The records below hold a stretch from the line with "def Dev.addSlot (d" through the line with "if sdiff w.2"; return exactly those lines, ends included, and nothing more.
START MATERIALS PROVIDED
/-- The open line a row's coordinate belongs to, opened if need be; none where it was emitted, has no room or no grid. -/
def Dev.lineFor (d : Dev) (f : Frame) (x : Nat) (count : Bool) : Dev × Option (LineId × Line) :=
  let c := f.set.cols
  if d.passed x then (if count then d.addSat F.WEB_DISC_EMIT_CNT c else d, none)
  else
  match d.lineAt x, d.nextLine with
  | some i, some cur =>
    if sdiff cur i.start < 0 ∨ d.web.ahead.contains i.start then (if count then d.addSat F.WEB_DISC_EMIT_CNT c else d, none)
    else
      let d := if d.web.lines.any (fun l => l.start == i.start) then d else d.openLine f c i.start
      (d, (d.web.lines.find? (fun l => l.start == i.start)).map (fun l => (i, l)))
  | _, _ => (d, none)

/-- A word of the geometry map in force, of a profile or of the stand map is uncorrectable (R273). -/
def Dev.placeBad (d : Dev) (prof : Nat) : Bool :=
  !d.store.qdrBad.isEmpty && (badIn d.store.qdrBad geoForceAddr 18500 || badIn d.store.qdrBad (profAddr prof) 1600 ||
    (d.inStand && badIn d.store.qdrBad standMapAddr 832))

/-- Flags that row `p` of a slot gives its line (R156): UNCORR, CLASS_DOWN, STAGE_OFF. -/
def sampleFlags (f : Frame) (x : SlotX) (p : Nat) (placeBad : Bool) : Nat :=
  (if placeBad || x.uncPix.any (fun q => q.1 == p && decide (q.2 < f.set.cols)) then 2 ^ 6 else 0) +
    (if f.get F.PIPE_AC_CTL_REQ_CLASS < f.cls then 2 ^ 7 else 0) + (if f.stageOff then 2 ^ 12 else 0)

/-- One row of a slot into its line (R148 to R150, R153). -/
def Dev.addRow (d : Dev) (f : Frame) (x : SlotX) (p : Nat) : Dev :=
  let q := d.lineFor f (d.rowCoord f x.slot (8 * (f.set.rowFirst + x.slot - 1) + p)) true
  match q.2 with
  | none => q.1
  | some (i, l) =>
    if q.1.profF i.prof 6 1 ≤ l.depth then q.1
    else
      let rw := q.1.profF i.prof 12 1
      let row := x.tap4.getD p []
      q.1.putLine { l with
        was := if l.was.any (fun w => w.cnt == f.cnt) then l.was else some ⟨f.cnt, l.depth, l.flags, l.genLo, l.genHi, l.cls, l.px⟩
        depth := l.depth + 1
        flags := l.flags ||| sampleFlags f x p (q.1.placeBad i.prof)
        genLo := if l.depth = 0 ∨ later32 l.genLo f.gen then f.gen else l.genLo
        genHi := if l.depth = 0 ∨ later32 f.gen l.genHi then f.gen else l.genHi
        cls := Nat.max l.cls f.cls
        px := l.px.zipIdx.map (fun z => match row[z.2]? with | some s => z.1.add (sampleW rw s) s | none => z.1) }

/-- A lost slot marks the lines it would have fed (R156). -/
def Dev.markLost (d : Dev) (f : Frame) (slot p : Nat) : Dev :=
  let q := d.lineFor f (d.rowCoord f slot (8 * (f.set.rowFirst + slot - 1) + p)) false
  match q.2 with
  | none => q.1
  | some (i, l) => if q.1.profF i.prof 6 1 ≤ l.depth then q.1 else q.1.putLine { l with flags := l.flags ||| 2 ^ 4 }

/-- The samples of a slot (R149, R154): taken only where W was at the high-water mark; a SHUTTER frame feeds none (R130). -/
def Dev.addSlot (d : Dev) (f : Frame) (x : SlotX) : Dev :=
  if f.shutter then d
  else
    let w := d.wMark f x.slot
    if sdiff w.2 w.1 < 0 then (if x.lost then d else d.addSat F.WEB_DISC_REV_CNT (8 * f.set.cols))
    else (List.range 8).foldl (fun d p => if x.lost then d.markLost f x.slot p else d.addRow f x p) d

/-! ### Emission (R151, R152, R156) -/

/-- A SHUTTER frame's span overlaps an interval (R156). -/
def Dev.shutterHits (d : Dev) (a e : Nat) : Bool :=
  let w := d.get F.WEB_POS_W
  let hit (wB : Nat) (wE : Option Nat) (omin omax : Int) : Bool :=
    decide (0 < sdiff (wadd wB (256 * omin)) e) && decide (0 < sdiff a (wadd (wE.getD w) (256 * omax)))
  d.web.shut.any (fun q => hit q.wB q.wE q.omin q.omax) ||
  d.fpa.frames.any (fun f => f.shutter && hit f.webB f.webE (d.oMin f.set) (d.oMax f.set))

/-- A line of the grid as it is emitted: `l` holds its samples, if any reached it. Pixels in an uncorrectable word of the
accumulator take 0x0000 and the line carries UNCORR (R273). -/
def Dev.finishLine (d : Dev) (i : LineId) (l : Option Line) (chan : Nat) : EmLine :=
  let bad := match l with | some x => d.lineBad x | none => []
  let px : List StripPx := match l with
    | some x => if bad.isEmpty then x.px
      else x.px.zipIdx.map (fun q => if bad.contains (accAddr x.px.length x.cell q.2 / 32) then StripPx.zero else q.1)
    | none => List.replicate d.fpa.set.cols StripPx.zero
  let vals := px.map (fun p => if p.sw = 0 then 0 else (rdiv (p.swt : Int) (p.sw : Int)).toNat)
  let vd := px.map (·.vd)
  let depth := match l with | some x => x.depth | none => 0
  let genLo := match l with | some x => x.genLo | none => 0
  let genHi := match l with | some x => x.genHi | none => 0
  let fl0 := match l with | some x => x.flags | none => 0
  let fl := fl0 ||| (b2n (vals.all (· != 0))) ||| (if depth = 0 ∨ depth < d.profF i.prof 7 1 then 2 else 0) |||
    (if genLo ≠ genHi then 4 else 0) ||| (if bad.isEmpty then 0 else 2 ^ 6) ||| (if d.shutterHits i.start i.fin then 8 else 0) ||| (if i.edge || i.trunc then 2 ^ 10 else 0)
  { start := i.start, len := i.len, prof := i.prof, chan := chan, flags := fl, trunc := i.trunc, edge := i.edge, vals := vals,
    sat := px.map (fun p => p.sat && p.sw == 0), vd := vd, vmax := vd, dmin := vd.foldl Nat.min 255, dmax := maxN vd, depth := depth,
    genLo := genLo, genHi := genHi, cls := (match l with | some x => x.cls | none => 0), index := 0, tEmit := 0 }

/-- Where this module's finished line goes: delivered, into its own merge engine, or as a segment to the root. -/
def Dev.lineOut (d : Dev) (l : EmLine) (due : Nat) : Dev :=
  match d.selfEnt with
  | none =>
    if d.inStand then d
    else d.sendLine l (fun j => d.geoX (32 * d.fpa.set.cgFirst + j)) due
  | some e =>
    let sg := segOf (d.get F.STAND_STAT_SLOT) e.chan e.wofs l
    if d.isRoot then d.segIn sg
    else if d.maySegment then d.toRootMsg 1 (segPayloads sg)
    else d

/-- The channel of this module's lines. -/
def Dev.ownChan (d : Dev) : Nat := match d.selfEnt with | some e => e.chan | none => d.get F.WEB_REC_CTL_CHANNEL

/-- Emit a line of the grid (R151): the one at the cursor, which moves on, or one ahead of it (R155). -/
def Dev.emitStrip (d : Dev) (i : LineId) (l : Option Line) : Dev :=
  let em := d.finishLine i l d.ownChan
  let due := (assoc d.web.leftT i.start).getD d.t
  let next := d.nextLine == some i.start
  let d := match l with | some x => d.badSeen (d.lineBad x) | none => d
  let d := d.onWeb fun z => { z with
    lines := z.lines.filter (fun x => x.start != i.start)
    trunc := z.trunc.filter (· != i.start)
    leftT := if next then z.leftT.filter (fun q => q.1 != i.start) else z.leftT
    cursor := if next then some i.fin else z.cursor
    ahead := if next then z.ahead else z.ahead ++ [i.start] }
  let d := (if em.depth = 0 then d.inc F.WEB_GAP_CNT else d).incWrap F.WEB_LINES_VAL
  d.lineOut em due

/-- Pass a line at the cursor that was emitted ahead. -/
def Dev.passAhead (d : Dev) (i : LineId) : Dev := d.onWeb fun z => { z with
  leftT := z.leftT.filter (fun q => q.1 != i.start), cursor := some i.fin, ahead := z.ahead.filter (· != i.start) }

/-- Emit from the cursor on while `due` says so. -/
def Dev.drainBy (due : Dev → LineId → Option Line → Bool) : Nat → Dev → Dev
  | 0, d => d
  | n + 1, d =>
    match d.nextLine.bind d.lineAt with
    | none => d
    | some i =>
      let l := d.web.lines.find? (fun x => x.start == i.start)
      if d.web.ahead.contains i.start then Dev.drainBy due n (d.passAhead i)
      else if due d i l then Dev.drainBy due n (d.emitStrip i l) else d

/-- A line at its depth cap is emitted in its turn (R150, R151). -/
def capped (d : Dev) (i : LineId) (l : Option Line) : Bool := match l with | some x => decide (d.profF i.prof 6 1 ≤ x.depth) | none => false

/-- Lines that an exit coordinate may pass, as fuel. -/
def Dev.drainFuel (d : Dev) (e : Nat) : Nat :=
  match d.nextLine with
  | some c => (sdiff c e).toNat / 3276800 + d.web.lines.length + d.web.ahead.length + d.web.switches.length + 2
  | none => 0

/-- Emit the lines at the cap and, with an exit coordinate, those whose end lies at or below it. Nothing is emitted while
W < H (R154). -/
def Dev.drain (d : Dev) (e : Option Nat) : Dev :=
  if d.bit F.WEB_STAT_BACK then d
  else
    match e with
    | some x => Dev.drainBy (fun d i l => capped d i l || decide (0 ≤ sdiff i.fin x)) (d.drainFuel x) d
    | none => Dev.drainBy capped (d.web.lines.length + 1) d

/-- Pending switches whose coordinate the exit coordinate has reached take force (R162). -/
def Dev.switchGo (e : Nat) : Nat → Dev → Dev
  | 0, d => d
  | n + 1, d =>
    match d.web.switches with
    | [] => d
    | g :: gs =>
      if sdiff g.x0 e < 0 then d
      else
        let cur := match d.web.cursor with | some c => if 0 < sdiff c g.x0 then g.x0 else c | none => g.x0
        Dev.switchGo e n (d.onWeb fun z => { z with cur := some g, switches := gs, cursor := some cur })

/-- An exit evaluation: lines, then switches, which wait for the lines below them while W < H (R151, R154, R162). -/
def Dev.exitEval (d : Dev) (e : Nat) : Dev :=
  let d := if d.accOn then d.drain (some e) else d
  (if d.accOn && d.bit F.WEB_STAT_BACK then d else Dev.switchGo e 5 d).showWeb

/-- The exit coordinate while no frame is in progress. -/
def Dev.exitNow (d : Dev) : Nat := wadd (d.get F.WEB_POS_W) (256 * d.oMin d.fpa.set)

/-- The slot of a frame that holds its exit row. -/
def Dev.exitSlot (d : Dev) (f : Frame) : Nat := d.exitRow f.set / 8 + 1 - f.set.rowFirst

/-- SAMPLES_ACCUMULATED: samples, lines at the cap, then the exit rule, slot after slot (R151). A slot that was never read
(a cut or dark frame) has no samples. -/
def samplesAccumulated (cnt slot : Nat) (d : Dev) : Dev :=
  match d.frame cnt with
  | none => d
  | some f =>
    let unread := slot != 0 && decide (slot ≤ f.set.rowSlots) &&
      (f.dark || (match f.cut with | some c => decide (c ≤ slot) | none => false))
    let x? : Option SlotX := match f.slots.find? (fun y => y.slot == slot) with
      | some y => if y.done && !y.accumulated && slot != 0 then some y else none
      | none => if unread then some ⟨slot, true, [], [], [], [], [], [], true, false, false, []⟩ else none
    let before := f.slots.all (fun y => decide (slot ≤ y.slot) || y.slot == 0 || y.accumulated)
    let stamped := d.get F.WEB_CTL_SRC != 2 || f.wMarks.any (fun q => q.1 == slot)
    match x? with
    | none => d
    | some x =>
      if !before || !stamped || decide (d.t < f.mid slot) then d
      else
        let d := if unread then d else
          d.putFrame { f with slots := updIf f.slots (fun y => y.slot == slot) (fun y => { y with accumulated := true }) }
        let d := if d.accOn then (if unread then d else d.addSlot f x).drain none else d
        if slot = d.exitSlot f then d.exitEval (wadd (d.wMark f slot).1 (256 * d.oMin f.set)) else d.showWeb

/-- SAMPLES_ACCUMULATED: `reads` are the words of the strip accumulator that came back with errors (R271). -/
def execSamplesAccumulated (f : Nat) (slot : Nat) (reads : List BurstIn) (s : State) : Host.Outcome State Fault Refusal :=
  .next ((funcReads reads s).onDev (samplesAccumulated f slot))

/-- IDLE_EXIT_EVALUATION: only while no frame is in progress (R151). -/
def execIdleExitEvaluation (s : State) : Host.Outcome State Fault Refusal :=
  .next (s.onDev (fun d => if d.inFrame then d else d.exitEval d.exitNow))

/-- The open line of depth 1 or more with the smallest coordinate. -/
def Dev.firstDeep (d : Dev) : Option Line :=
  (d.web.lines.filter (fun l => l.depth != 0)).foldl (fun (o : Option Line) l => match o with
    | some b => if sdiff b.start l.start < 0 then some l else o
    | none => some l) none

/-- Emit every open line of depth 1 or more in order of coordinate, also past a line that stays open (R155). -/
def Dev.flushGo : Nat → Dev → Dev
  | 0, d => d
  | n + 1, d =>
    match d.firstDeep with
    | none => d
    | some l => match d.lineAt l.start with
      | some i => Dev.flushGo n (d.emitStrip i (some l))
      | none => d

/-- Emit every open line of depth 1 or more; lines of depth 0 stay open, and so do lines while W < H (R154, R155, log 84). -/
def Dev.flushLines (d : Dev) : Dev :=
  if d.bit F.WEB_STAT_BACK || !d.accOn then d else (Dev.flushGo d.web.lines.length d).showWeb

/-- FLUSH (R155). -/
def execFlush (s : State) : Host.Outcome State Fault Refusal := .next (s.onDev Dev.flushLines)

/-- WEB_STOPPED: |v| has stayed below `TH` for `MS` ms (R155). -/
def webStopped (d : Dev) : Dev :=
  match d.web.slowT with
  | some t =>
    if t + d.msOf F.WEB_STOP_MS ≤ d.t ∧ (d.getI F.WEB_SPEED_V).natAbs < 1000 * d.get F.WEB_STOP_TH ∧ ¬ d.bit F.WEB_STAT_STOPPED then
      (d.putBit F.WEB_STAT_STOPPED true).flushLines
    else d
  | none => d

/-- WEB_STOPPED. -/
def execWebStopped (s : State) : Host.Outcome State Fault Refusal := .next (s.onDev webStopped)

end Sys2Proof.Machine
end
END MATERIALS PROVIDED
▸ **RESULT FOR THIS TASK**
def Dev.addSlot (d : Dev) (f : Frame) (x : SlotX) : Dev :=
  if f.shutter then d
  else
    let w := d.wMark f x.slot
    if sdiff w.2 w.1 < 0 then (if x.lost then d else d.addSat F.WEB_DISC_REV_CNT (8 * f.set.cols))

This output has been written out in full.